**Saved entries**
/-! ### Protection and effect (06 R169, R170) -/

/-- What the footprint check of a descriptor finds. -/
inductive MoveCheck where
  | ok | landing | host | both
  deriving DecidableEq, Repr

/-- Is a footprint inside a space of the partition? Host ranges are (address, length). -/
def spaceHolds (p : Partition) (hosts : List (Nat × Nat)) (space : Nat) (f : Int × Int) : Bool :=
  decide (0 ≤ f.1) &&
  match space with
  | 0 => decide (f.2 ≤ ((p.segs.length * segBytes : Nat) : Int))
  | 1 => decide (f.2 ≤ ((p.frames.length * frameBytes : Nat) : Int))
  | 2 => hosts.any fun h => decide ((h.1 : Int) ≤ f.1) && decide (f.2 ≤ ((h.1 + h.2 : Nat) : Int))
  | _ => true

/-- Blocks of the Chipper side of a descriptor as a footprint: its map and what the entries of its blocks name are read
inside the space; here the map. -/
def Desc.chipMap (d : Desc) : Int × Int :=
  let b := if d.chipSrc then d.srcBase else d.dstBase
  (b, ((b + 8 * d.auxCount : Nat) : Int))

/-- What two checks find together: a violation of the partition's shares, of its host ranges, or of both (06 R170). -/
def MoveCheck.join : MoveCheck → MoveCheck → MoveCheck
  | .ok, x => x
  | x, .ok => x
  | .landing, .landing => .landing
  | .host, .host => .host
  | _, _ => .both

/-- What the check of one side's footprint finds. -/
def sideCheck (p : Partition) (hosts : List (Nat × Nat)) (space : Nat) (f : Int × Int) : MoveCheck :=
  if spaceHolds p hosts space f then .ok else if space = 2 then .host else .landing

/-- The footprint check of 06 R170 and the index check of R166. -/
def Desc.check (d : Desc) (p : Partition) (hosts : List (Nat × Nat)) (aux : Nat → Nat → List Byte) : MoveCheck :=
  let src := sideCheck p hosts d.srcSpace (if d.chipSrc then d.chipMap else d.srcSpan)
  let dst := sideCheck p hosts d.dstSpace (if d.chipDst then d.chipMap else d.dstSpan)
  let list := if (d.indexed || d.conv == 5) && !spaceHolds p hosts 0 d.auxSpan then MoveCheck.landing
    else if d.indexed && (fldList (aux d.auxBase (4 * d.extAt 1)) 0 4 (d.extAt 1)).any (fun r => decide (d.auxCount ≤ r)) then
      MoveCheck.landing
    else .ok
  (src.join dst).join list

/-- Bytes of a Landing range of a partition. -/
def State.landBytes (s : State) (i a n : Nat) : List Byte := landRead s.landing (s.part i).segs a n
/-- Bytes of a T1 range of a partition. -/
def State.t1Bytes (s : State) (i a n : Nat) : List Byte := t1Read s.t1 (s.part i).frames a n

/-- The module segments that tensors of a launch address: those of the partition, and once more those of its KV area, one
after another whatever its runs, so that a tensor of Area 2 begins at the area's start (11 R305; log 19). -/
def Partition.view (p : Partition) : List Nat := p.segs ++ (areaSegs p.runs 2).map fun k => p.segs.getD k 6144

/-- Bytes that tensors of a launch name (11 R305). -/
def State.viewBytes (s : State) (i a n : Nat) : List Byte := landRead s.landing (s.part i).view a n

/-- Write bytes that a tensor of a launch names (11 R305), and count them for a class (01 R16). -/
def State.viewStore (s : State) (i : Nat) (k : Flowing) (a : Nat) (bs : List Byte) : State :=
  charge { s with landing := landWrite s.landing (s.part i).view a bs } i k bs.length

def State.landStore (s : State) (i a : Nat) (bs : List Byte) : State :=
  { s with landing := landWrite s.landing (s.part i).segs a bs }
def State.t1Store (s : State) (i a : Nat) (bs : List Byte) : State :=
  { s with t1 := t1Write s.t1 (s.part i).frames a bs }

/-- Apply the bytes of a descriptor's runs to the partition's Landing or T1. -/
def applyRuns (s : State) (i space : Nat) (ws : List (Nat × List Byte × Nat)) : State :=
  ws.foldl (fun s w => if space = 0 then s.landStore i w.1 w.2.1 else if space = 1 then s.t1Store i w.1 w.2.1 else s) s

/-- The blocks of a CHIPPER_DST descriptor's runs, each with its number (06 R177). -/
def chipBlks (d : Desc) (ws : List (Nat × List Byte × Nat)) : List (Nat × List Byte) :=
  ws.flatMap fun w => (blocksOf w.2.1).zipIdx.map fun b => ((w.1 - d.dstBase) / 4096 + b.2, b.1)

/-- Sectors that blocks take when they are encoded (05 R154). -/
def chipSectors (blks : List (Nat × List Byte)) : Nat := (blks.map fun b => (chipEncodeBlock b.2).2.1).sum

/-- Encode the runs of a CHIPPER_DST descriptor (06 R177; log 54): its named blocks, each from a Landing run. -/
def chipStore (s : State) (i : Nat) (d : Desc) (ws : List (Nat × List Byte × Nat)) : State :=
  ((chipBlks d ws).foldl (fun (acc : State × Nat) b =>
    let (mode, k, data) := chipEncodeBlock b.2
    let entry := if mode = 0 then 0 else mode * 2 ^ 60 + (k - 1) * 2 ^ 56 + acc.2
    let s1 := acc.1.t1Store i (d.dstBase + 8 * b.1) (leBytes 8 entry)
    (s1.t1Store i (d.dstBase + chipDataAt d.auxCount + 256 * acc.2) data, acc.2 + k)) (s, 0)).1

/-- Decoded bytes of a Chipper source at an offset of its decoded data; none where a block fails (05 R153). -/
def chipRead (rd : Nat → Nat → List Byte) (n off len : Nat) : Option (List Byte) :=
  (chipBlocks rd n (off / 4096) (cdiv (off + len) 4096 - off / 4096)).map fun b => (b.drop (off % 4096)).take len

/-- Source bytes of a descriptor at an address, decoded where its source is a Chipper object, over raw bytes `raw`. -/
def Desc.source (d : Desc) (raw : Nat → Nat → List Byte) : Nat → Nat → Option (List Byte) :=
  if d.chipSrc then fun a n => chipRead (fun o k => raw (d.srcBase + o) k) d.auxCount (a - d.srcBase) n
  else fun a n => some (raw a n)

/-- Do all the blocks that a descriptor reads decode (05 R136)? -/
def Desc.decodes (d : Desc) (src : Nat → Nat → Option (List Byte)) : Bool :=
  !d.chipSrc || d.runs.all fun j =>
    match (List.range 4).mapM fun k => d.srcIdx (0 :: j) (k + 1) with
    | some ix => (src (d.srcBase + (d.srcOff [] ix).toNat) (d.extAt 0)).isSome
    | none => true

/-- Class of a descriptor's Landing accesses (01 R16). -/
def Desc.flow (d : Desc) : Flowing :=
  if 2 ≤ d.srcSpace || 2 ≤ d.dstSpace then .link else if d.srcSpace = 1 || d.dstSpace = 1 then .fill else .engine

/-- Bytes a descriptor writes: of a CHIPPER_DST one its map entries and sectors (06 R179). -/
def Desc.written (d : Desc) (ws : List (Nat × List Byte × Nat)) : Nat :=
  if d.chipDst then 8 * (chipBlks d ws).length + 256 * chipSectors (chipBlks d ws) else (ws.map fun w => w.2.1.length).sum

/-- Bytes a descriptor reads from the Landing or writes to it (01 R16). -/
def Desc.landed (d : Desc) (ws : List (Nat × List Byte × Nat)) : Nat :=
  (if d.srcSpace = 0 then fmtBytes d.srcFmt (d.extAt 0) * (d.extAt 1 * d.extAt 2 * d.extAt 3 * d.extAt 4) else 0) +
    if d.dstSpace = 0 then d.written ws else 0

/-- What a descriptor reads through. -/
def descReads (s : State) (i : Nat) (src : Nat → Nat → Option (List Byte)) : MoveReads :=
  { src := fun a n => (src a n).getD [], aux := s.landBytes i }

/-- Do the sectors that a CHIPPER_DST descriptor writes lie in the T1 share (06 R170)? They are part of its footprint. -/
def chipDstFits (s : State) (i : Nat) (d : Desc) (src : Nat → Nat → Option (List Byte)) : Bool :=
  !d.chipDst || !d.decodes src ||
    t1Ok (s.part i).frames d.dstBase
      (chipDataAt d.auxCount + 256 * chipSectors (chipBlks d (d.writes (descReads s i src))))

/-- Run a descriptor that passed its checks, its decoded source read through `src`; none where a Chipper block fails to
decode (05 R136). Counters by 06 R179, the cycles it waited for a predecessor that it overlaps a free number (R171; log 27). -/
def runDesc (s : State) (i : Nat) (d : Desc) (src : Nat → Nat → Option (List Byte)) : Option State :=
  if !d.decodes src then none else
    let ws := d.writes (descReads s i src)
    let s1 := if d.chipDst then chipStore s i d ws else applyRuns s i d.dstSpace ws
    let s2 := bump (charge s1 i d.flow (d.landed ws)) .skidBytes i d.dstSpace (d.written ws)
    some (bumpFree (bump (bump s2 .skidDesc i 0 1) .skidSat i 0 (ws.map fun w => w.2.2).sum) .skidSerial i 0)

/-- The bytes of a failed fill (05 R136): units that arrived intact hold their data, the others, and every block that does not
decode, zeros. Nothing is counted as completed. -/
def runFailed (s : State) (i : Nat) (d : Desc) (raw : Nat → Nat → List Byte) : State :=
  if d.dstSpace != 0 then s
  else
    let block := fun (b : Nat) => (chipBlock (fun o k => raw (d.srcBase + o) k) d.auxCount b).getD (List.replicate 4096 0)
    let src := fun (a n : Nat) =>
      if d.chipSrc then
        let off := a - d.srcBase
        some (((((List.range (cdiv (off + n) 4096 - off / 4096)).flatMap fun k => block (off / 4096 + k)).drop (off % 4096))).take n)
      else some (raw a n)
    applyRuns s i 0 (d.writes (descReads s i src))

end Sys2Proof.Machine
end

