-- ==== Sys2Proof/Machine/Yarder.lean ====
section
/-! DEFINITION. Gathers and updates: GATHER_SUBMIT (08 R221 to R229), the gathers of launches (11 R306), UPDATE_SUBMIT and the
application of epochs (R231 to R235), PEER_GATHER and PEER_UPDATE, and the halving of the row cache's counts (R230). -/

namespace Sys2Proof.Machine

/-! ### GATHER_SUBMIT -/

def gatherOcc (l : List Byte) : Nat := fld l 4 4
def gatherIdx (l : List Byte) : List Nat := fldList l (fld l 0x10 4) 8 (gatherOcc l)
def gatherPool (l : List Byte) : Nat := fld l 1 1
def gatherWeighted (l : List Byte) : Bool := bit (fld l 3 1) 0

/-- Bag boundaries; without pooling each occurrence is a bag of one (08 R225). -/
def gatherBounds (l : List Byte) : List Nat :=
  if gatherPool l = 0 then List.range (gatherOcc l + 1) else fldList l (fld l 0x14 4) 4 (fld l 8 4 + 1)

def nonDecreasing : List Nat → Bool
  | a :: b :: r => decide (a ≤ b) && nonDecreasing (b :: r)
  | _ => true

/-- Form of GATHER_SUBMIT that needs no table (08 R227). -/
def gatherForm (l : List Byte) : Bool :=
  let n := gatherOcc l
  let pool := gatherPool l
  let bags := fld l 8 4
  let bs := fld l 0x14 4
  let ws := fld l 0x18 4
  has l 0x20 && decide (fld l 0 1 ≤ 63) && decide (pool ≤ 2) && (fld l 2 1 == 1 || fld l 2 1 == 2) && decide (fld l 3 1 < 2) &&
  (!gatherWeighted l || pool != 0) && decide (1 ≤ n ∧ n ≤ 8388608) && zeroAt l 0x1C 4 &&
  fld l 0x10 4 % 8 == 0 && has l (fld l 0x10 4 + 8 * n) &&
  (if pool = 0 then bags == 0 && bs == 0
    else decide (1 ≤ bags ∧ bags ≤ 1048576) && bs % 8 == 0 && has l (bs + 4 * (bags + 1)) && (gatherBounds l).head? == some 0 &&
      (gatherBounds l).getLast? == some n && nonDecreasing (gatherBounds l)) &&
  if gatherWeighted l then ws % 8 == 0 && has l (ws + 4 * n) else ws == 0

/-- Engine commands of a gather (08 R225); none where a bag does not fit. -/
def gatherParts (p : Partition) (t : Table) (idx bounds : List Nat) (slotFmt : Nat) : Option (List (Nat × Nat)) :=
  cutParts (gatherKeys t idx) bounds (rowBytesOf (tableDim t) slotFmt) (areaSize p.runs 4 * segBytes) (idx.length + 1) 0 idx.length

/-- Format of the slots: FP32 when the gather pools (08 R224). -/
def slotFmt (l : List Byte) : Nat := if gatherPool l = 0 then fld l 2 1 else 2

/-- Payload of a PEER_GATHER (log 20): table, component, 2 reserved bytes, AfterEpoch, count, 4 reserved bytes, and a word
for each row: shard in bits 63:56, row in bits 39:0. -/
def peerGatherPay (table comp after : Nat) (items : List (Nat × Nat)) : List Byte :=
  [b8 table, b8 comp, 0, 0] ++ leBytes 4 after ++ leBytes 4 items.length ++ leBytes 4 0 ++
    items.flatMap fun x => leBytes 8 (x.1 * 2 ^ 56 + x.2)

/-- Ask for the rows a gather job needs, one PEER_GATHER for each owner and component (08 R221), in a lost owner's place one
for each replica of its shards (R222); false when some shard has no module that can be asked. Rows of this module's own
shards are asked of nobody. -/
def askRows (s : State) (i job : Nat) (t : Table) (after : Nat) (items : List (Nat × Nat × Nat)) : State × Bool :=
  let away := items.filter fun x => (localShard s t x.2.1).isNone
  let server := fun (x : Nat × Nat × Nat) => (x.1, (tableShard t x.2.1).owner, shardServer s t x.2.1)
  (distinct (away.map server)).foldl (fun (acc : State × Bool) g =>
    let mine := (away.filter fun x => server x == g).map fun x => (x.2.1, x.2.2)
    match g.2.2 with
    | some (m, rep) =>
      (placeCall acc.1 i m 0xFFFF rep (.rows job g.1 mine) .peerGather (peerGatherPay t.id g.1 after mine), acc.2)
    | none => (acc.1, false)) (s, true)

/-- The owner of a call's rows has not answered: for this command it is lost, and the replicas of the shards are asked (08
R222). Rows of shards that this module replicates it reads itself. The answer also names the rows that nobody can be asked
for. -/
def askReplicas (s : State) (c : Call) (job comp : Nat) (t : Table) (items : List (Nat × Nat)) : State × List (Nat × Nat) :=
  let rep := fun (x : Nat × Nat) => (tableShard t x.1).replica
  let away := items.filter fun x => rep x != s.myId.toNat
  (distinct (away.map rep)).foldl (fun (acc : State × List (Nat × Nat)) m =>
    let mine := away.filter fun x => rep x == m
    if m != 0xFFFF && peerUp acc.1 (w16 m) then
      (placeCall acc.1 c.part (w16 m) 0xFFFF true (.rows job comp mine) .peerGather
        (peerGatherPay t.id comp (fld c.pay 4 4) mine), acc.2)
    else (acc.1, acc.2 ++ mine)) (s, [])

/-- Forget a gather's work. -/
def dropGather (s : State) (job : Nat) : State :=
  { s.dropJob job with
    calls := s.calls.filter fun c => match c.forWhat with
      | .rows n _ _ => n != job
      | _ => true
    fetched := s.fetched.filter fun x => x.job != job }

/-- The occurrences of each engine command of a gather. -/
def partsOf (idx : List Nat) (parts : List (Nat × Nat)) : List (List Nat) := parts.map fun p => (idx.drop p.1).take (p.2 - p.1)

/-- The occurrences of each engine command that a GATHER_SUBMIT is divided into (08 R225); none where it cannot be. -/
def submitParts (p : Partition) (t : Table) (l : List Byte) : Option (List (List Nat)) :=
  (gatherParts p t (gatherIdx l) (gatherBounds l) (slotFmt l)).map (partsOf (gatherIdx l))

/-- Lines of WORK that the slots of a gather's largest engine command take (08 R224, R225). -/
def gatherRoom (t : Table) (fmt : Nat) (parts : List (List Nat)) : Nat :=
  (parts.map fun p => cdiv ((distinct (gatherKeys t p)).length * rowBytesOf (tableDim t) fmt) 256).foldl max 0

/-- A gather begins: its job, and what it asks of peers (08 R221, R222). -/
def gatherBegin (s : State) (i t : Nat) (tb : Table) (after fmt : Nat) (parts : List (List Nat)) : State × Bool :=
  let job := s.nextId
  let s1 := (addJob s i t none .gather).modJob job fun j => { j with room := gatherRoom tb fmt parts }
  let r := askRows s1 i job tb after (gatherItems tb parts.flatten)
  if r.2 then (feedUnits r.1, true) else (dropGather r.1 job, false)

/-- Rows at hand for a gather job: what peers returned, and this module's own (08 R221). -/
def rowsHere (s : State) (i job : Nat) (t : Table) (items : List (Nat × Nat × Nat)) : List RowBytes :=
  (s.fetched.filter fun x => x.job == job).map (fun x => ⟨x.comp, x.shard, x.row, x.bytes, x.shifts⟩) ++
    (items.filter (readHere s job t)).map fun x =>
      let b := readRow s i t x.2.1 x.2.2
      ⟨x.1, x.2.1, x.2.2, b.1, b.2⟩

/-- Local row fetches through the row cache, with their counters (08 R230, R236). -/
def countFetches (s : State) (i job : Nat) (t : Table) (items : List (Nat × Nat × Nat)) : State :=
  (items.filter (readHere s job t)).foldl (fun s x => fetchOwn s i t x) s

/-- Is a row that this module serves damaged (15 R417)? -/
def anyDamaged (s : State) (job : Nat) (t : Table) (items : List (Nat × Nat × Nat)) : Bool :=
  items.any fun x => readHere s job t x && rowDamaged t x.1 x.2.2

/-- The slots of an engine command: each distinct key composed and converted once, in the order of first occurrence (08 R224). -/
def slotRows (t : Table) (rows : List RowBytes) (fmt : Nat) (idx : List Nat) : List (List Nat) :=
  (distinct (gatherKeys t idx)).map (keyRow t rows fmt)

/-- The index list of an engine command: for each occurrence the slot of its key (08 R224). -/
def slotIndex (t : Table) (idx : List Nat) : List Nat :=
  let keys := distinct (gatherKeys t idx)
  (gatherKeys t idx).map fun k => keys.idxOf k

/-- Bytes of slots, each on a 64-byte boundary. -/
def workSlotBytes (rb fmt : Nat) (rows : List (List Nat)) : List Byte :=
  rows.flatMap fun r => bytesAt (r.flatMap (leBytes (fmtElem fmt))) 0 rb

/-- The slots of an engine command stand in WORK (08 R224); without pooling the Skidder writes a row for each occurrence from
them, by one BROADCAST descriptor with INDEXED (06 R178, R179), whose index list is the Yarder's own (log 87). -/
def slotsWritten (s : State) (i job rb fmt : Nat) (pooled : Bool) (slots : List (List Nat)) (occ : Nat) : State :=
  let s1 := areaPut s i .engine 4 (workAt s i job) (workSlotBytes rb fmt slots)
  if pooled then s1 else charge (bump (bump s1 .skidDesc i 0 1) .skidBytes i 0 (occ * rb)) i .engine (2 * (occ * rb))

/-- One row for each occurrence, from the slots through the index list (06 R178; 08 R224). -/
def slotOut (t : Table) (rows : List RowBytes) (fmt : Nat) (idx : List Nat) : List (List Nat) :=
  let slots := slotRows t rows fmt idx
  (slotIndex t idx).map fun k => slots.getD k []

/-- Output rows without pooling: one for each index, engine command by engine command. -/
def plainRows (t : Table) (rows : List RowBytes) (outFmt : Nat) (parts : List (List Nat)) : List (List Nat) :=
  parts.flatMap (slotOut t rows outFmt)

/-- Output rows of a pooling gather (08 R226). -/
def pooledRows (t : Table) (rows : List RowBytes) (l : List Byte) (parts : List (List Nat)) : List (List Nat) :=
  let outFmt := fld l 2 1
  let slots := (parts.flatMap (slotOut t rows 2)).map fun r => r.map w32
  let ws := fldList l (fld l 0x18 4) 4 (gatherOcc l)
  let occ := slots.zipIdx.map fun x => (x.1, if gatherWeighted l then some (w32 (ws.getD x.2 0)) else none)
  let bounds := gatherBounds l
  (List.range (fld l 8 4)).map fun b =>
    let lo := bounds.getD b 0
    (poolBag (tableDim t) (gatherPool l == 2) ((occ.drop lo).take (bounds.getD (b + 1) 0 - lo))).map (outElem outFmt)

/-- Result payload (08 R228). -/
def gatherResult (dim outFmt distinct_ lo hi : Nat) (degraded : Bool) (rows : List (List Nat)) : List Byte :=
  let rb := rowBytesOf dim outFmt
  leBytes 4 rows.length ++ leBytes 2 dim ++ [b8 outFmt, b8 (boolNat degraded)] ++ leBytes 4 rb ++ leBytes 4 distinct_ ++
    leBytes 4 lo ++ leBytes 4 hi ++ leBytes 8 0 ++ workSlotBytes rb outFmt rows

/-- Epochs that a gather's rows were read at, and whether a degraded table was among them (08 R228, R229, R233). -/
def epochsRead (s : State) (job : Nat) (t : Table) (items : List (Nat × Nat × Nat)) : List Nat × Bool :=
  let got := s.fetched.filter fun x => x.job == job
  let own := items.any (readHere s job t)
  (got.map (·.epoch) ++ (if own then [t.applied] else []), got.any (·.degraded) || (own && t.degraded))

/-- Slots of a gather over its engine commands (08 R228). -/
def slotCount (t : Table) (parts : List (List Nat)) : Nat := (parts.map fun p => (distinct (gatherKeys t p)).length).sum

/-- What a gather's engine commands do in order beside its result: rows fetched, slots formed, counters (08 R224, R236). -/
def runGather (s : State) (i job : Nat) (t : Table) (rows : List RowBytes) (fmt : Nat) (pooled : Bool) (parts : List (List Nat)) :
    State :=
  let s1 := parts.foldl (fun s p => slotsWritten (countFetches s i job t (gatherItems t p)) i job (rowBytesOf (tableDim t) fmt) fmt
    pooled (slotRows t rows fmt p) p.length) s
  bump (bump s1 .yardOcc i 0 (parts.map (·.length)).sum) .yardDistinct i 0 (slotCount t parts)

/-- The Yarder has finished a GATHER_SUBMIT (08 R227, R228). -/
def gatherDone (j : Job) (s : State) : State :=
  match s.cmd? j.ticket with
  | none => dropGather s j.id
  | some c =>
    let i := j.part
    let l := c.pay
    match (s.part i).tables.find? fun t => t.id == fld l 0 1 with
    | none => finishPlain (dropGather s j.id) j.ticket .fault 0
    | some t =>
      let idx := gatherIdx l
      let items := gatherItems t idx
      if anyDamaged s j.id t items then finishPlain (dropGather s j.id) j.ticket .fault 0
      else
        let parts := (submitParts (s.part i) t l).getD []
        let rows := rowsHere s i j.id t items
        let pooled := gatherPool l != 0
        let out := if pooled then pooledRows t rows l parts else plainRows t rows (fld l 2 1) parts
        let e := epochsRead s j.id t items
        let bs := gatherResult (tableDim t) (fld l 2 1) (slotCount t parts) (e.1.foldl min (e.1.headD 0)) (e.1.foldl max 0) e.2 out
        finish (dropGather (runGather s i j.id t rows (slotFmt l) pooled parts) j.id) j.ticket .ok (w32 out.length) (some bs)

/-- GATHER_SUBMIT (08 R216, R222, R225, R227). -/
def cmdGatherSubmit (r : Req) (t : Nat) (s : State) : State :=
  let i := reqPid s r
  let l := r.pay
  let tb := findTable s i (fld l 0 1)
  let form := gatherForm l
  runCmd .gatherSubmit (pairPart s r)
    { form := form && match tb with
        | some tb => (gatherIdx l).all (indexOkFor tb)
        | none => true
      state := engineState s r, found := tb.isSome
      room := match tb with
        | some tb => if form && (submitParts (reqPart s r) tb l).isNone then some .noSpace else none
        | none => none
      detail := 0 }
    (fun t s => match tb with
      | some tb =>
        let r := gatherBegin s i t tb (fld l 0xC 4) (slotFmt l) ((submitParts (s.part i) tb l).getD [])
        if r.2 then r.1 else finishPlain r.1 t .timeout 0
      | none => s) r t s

**YOUR ASSIGNMENT**
Return each line from the records that includes the word "chipMap".

**SOLUTION**
def Desc.chipMap (d : Desc) : Int × Int :=
  let src := sideCheck p hosts d.srcSpace (if d.chipSrc then d.chipMap else d.srcSpan)
  let dst := sideCheck p hosts d.dstSpace (if d.chipDst then d.chipMap else d.dstSpan)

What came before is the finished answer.